New Jersey General Sale — Step-by-Step Checklist
Describe the item with specifics: make, model, serial number, condition, color, identifying marks, accessories included
List exact purchase price, date, and method of payment
Both parties: legal names, NJ addresses, signatures, date
State "as is, where is" with no warranties unless you are explicitly making one in writing
For high-value items (>$5,000) — consider notarization for added evidentiary weight
Both parties keep an original copy with original signatures
For business sellers: collect 6.625% NJ sales tax and remit via Division of Taxation
Common Pitfalls
Vague descriptions — "one bicycle" is useless if it's later reported stolen, list make/model/serial/color
No "as is" language — buyer can later claim implied warranty and sue for refund
Selling stolen or encumbered property — buyer can lose both the item and money, seller faces criminal exposure
Verbal-only deals over $500 — NJ statute of frauds may render them unenforceable
Business sellers skipping sales tax collection — Division of Taxation audits catch these and back-tax with penalties
Pro Tip
A New Jersey general bill of sale is the plain-paper backbone of every used-item private sale that doesn't involve a title. Describe the item with specifics, lock in price and date, include "as is, where is," and keep an original copy. NJ skips sales tax on most casual private sales, but business sellers must collect 6.625%, and notarizing high-value transfers is the cheapest insurance you can buy.
New Jersey General Bill of Sale — FAQs
Do I need to charge sales tax on a used couch I sell on Craigslist in NJ?
Generally no. New Jersey treats one-off casual sales of used personal property between two private individuals as outside the sales tax system — selling your couch, your old dirt bike, your kid's outgrown bedroom set on Marketplace does not trigger a tax-collection obligation.
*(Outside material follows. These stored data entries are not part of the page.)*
theorem keeps_execHarrowAdd {s u : State} {a0} {a1} {t : State} (h : Keeps s u) (ht : execHarrowAdd a0 a1 u = .next t) : Keeps s t := keeps_harrowPart h ht

theorem keeps_execHarrowAnd {s u : State} {a0} {a1} {t : State} (h : Keeps s u) (ht : execHarrowAnd a0 a1 u = .next t) : Keeps s t := keeps_harrowPart h ht

theorem keeps_execHarrowCmp {s u : State} {a0} {a1} {t : State} (h : Keeps s u) (ht : execHarrowCmp a0 a1 u = .next t) : Keeps s t := keeps_harrowPart h ht

theorem keeps_execHarrowCvt {s u : State} {a0} {a1} {t : State} (h : Keeps s u) (ht : execHarrowCvt a0 a1 u = .next t) : Keeps s t := keeps_harrowPart h ht

theorem keeps_execHarrowDiv {s u : State} {a0} {a1} {t : State} (h : Keeps s u) (ht : execHarrowDiv a0 a1 u = .next t) : Keeps s t := keeps_harrowPart h ht

theorem keeps_execHarrowExp2 {s u : State} {a0} {a1} {t : State} (h : Keeps s u) (ht : execHarrowExp2 a0 a1 u = .next t) : Keeps s t := keeps_harrowPart h ht

theorem keeps_execHarrowFma {s u : State} {a0} {a1} {t : State} (h : Keeps s u) (ht : execHarrowFma a0 a1 u = .next t) : Keeps s t := keeps_harrowPart h ht

theorem keeps_execHarrowIadd {s u : State} {a0} {a1} {t : State} (h : Keeps s u) (ht : execHarrowIadd a0 a1 u = .next t) : Keeps s t := keeps_harrowPart h ht

theorem keeps_execHarrowLog2 {s u : State} {a0} {a1} {t : State} (h : Keeps s u) (ht : execHarrowLog2 a0 a1 u = .next t) : Keeps s t := keeps_harrowPart h ht

theorem keeps_execHarrowMax {s u : State} {a0} {a1} {t : State} (h : Keeps s u) (ht : execHarrowMax a0 a1 u = .next t) : Keeps s t := keeps_harrowPart h ht

theorem keeps_execHarrowMin {s u : State} {a0} {a1} {t : State} (h : Keeps s u) (ht : execHarrowMin a0 a1 u = .next t) : Keeps s t := keeps_harrowPart h ht

theorem keeps_execHarrowMov {s u : State} {a0} {a1} {t : State} (h : Keeps s u) (ht : execHarrowMov a0 a1 u = .next t) : Keeps s t := keeps_harrowPart h ht

theorem keeps_execHarrowMul {s u : State} {a0} {a1} {t : State} (h : Keeps s u) (ht : execHarrowMul a0 a1 u = .next t) : Keeps s t := keeps_harrowPart h ht

theorem keeps_execHarrowNeg {s u : State} {a0} {a1} {t : State} (h : Keeps s u) (ht : execHarrowNeg a0 a1 u = .next t) : Keeps s t := keeps_harrowPart h ht

theorem keeps_execHarrowOr {s u : State} {a0} {a1} {t : State} (h : Keeps s u) (ht : execHarrowOr a0 a1 u = .next t) : Keeps s t := keeps_harrowPart h ht

theorem keeps_execHarrowRcp {s u : State} {a0} {a1} {t : State} (h : Keeps s u) (ht : execHarrowRcp a0 a1 u = .next t) : Keeps s t := keeps_harrowPart h ht

theorem keeps_execHarrowRmax {s u : State} {a0} {a1} {t : State} (h : Keeps s u) (ht : execHarrowRmax a0 a1 u = .next t) : Keeps s t := keeps_harrowPart h ht

theorem keeps_execHarrowRmin {s u : State} {a0} {a1} {t : State} (h : Keeps s u) (ht : execHarrowRmin a0 a1 u = .next t) : Keeps s t := keeps_harrowPart h ht

theorem keeps_execHarrowRsqrt {s u : State} {a0} {a1} {t : State} (h : Keeps s u) (ht : execHarrowRsqrt a0 a1 u = .next t) : Keeps s t := keeps_harrowPart h ht

theorem keeps_execHarrowRsum {s u : State} {a0} {a1} {t : State} (h : Keeps s u) (ht : execHarrowRsum a0 a1 u = .next t) : Keeps s t := keeps_harrowPart h ht

theorem keeps_execHarrowSqrt {s u : State} {a0} {a1} {t : State} (h : Keeps s u) (ht : execHarrowSqrt a0 a1 u = .next t) : Keeps s t := keeps_harrowPart h ht

theorem keeps_execHarrowSub {s u : State} {a0} {a1} {t : State} (h : Keeps s u) (ht : execHarrowSub a0 a1 u = .next t) : Keeps s t := keeps_harrowPart h ht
The exception is if you are operating as a business: a person who sells used items regularly, has a business license, or operates a flea-market stall is treated as a retailer and must collect 6.625% sales tax. Use tax may also apply to the buyer in some circumstances — high-value items in particular.
Should I notarize a general bill of sale in New Jersey?
NJ does not require notarization for most general bills of sale, but it adds significant evidentiary weight if a dispute ever lands in court. For items under $1,000, two signatures are usually fine. For items over $5,000 — jewelry, electronics, equipment, art — notarization makes the document much harder to challenge and is well worth the $15–$25 mobile-notary fee. NJ courts presume notarized documents are authentic, so the burden flips to whoever is trying to invalidate them.
What does "as is, where is" actually do legally?
The phrase "as is, where is" disclaims implied warranties under NJ's Uniform Commercial Code (UCC), specifically the implied warranty of merchantability and fitness for a particular purpose. Without it, a buyer who finds the item is broken or worse than represented can sue for refund or damages on an implied-warranty theory. With it, the buyer takes the item with all known and unknown defects — they can still sue for outright fraud or misrepresentation, but garden-variety "it broke a week later" claims fail. Always include the phrase on private-party sales.
Is a verbal agreement enough for a private sale in NJ?
For under $500, often yes — but you have nothing to enforce in court. NJ's statute of frauds requires written contracts for the sale of goods over $500 (UCC 2-201), so a verbal $1,200 chainsaw deal is not enforceable if the seller backs out. Even for smaller items, a written bill of sale protects you against later disputes about price, condition, accessories, or whether the sale ever happened. Three minutes of writing on a phone notes app is the cheapest insurance policy in commerce.